● **PROBLEM**: Look through the data below and extract, unchanged, the lines from the one that contains "def cfgOf (s" to the one that contains "PROF_P_INITCH_CHAN, VAX_A_CH_POSW, VAX_A_CH_CTL]", both included.

--- DATASET EXTRACT ---

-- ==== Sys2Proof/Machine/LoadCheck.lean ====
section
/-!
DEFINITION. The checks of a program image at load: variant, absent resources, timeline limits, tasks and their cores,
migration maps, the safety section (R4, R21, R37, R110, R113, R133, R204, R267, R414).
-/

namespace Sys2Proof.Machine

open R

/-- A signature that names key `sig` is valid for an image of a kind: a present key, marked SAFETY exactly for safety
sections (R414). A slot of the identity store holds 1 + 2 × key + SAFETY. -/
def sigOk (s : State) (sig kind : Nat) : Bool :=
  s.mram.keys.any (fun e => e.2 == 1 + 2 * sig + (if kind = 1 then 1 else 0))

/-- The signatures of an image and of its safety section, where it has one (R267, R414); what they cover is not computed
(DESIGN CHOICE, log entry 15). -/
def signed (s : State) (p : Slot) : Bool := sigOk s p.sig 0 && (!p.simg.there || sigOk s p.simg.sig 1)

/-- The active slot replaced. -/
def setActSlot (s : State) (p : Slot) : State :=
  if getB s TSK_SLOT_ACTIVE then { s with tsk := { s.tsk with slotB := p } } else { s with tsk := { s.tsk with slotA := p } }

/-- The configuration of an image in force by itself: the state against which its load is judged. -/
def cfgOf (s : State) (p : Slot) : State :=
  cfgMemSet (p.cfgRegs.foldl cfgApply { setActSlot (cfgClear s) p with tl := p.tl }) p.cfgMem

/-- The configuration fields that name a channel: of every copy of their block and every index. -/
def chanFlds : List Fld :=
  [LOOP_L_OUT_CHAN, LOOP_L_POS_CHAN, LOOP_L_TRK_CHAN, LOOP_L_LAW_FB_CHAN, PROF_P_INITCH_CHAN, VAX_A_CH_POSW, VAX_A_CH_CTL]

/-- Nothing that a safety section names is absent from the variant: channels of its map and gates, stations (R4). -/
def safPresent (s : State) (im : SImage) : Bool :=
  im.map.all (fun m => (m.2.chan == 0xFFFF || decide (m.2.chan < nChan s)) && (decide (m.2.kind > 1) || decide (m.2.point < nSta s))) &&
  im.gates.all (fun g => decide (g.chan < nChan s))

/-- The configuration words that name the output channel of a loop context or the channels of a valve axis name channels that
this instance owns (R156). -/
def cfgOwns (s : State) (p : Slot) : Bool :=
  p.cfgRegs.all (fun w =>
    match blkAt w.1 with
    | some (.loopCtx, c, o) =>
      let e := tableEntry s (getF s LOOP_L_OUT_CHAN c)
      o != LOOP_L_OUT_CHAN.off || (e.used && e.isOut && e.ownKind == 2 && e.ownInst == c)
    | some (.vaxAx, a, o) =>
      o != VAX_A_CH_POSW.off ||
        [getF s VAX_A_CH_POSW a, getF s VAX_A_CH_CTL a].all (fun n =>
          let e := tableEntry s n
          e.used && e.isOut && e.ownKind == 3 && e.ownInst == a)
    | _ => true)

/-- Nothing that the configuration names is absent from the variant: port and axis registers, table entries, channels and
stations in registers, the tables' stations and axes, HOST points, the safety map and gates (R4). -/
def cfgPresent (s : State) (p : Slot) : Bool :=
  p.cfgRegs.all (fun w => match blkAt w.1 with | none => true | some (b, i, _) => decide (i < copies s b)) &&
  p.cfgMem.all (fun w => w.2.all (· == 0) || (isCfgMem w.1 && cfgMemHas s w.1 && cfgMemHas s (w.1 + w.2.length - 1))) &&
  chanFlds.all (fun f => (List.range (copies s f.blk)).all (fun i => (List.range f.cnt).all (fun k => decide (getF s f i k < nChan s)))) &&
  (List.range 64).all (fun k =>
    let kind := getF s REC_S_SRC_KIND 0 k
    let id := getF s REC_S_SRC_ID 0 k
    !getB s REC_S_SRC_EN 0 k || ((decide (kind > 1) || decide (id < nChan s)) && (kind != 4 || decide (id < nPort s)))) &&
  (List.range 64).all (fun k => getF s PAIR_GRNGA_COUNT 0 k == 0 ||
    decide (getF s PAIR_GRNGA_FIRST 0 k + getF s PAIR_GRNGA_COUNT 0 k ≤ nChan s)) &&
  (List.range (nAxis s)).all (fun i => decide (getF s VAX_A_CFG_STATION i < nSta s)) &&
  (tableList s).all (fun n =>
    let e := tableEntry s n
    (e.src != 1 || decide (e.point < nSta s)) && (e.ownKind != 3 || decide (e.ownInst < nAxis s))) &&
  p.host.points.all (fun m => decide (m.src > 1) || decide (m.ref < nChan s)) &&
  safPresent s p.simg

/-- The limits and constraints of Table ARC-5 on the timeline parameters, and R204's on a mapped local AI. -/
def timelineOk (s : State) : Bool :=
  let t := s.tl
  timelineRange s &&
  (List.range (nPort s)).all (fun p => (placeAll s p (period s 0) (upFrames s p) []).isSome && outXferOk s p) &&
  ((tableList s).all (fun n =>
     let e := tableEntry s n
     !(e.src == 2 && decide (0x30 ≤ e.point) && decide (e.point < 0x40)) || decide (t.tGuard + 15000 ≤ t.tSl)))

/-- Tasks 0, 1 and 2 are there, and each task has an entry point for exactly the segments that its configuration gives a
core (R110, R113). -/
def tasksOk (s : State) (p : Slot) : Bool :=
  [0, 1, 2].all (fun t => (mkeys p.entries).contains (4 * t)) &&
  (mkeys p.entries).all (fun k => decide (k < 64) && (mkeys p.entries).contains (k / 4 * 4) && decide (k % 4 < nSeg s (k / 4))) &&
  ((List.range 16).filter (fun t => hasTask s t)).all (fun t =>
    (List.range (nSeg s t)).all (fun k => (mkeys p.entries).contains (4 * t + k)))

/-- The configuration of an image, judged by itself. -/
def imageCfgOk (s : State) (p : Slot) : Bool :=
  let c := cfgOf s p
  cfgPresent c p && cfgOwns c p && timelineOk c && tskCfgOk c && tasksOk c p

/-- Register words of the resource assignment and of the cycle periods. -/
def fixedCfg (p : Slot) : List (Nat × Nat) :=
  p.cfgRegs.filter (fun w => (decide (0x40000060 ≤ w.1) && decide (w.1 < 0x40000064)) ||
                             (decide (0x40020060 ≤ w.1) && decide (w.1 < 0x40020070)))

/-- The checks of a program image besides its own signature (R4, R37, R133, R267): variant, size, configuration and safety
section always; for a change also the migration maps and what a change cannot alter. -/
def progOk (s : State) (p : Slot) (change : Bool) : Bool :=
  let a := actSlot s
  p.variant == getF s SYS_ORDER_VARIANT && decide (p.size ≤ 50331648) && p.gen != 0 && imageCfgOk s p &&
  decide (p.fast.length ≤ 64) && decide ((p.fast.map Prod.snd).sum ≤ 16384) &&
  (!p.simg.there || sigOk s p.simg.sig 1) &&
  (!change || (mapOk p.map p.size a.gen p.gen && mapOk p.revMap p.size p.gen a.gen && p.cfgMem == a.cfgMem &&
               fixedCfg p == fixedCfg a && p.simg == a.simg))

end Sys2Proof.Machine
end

---

● **OUTPUT OF THE EXERCISE**:
def cfgOf (s : State) (p : Slot) : State :=
  cfgMemSet (p.cfgRegs.foldl cfgApply { setActSlot (cfgClear s) p with tl := p.tl }) p.cfgMem

/-- The configuration fields that name a channel: of every copy of their block and every index. -/
def chanFlds : List Fld :=
  [LOOP_L_OUT_CHAN, LOOP_L_POS_CHAN, LOOP_L_TRK_CHAN, LOOP_L_LAW_FB_CHAN, PROF_P_INITCH_CHAN, VAX_A_CH_POSW, VAX_A_CH_CTL]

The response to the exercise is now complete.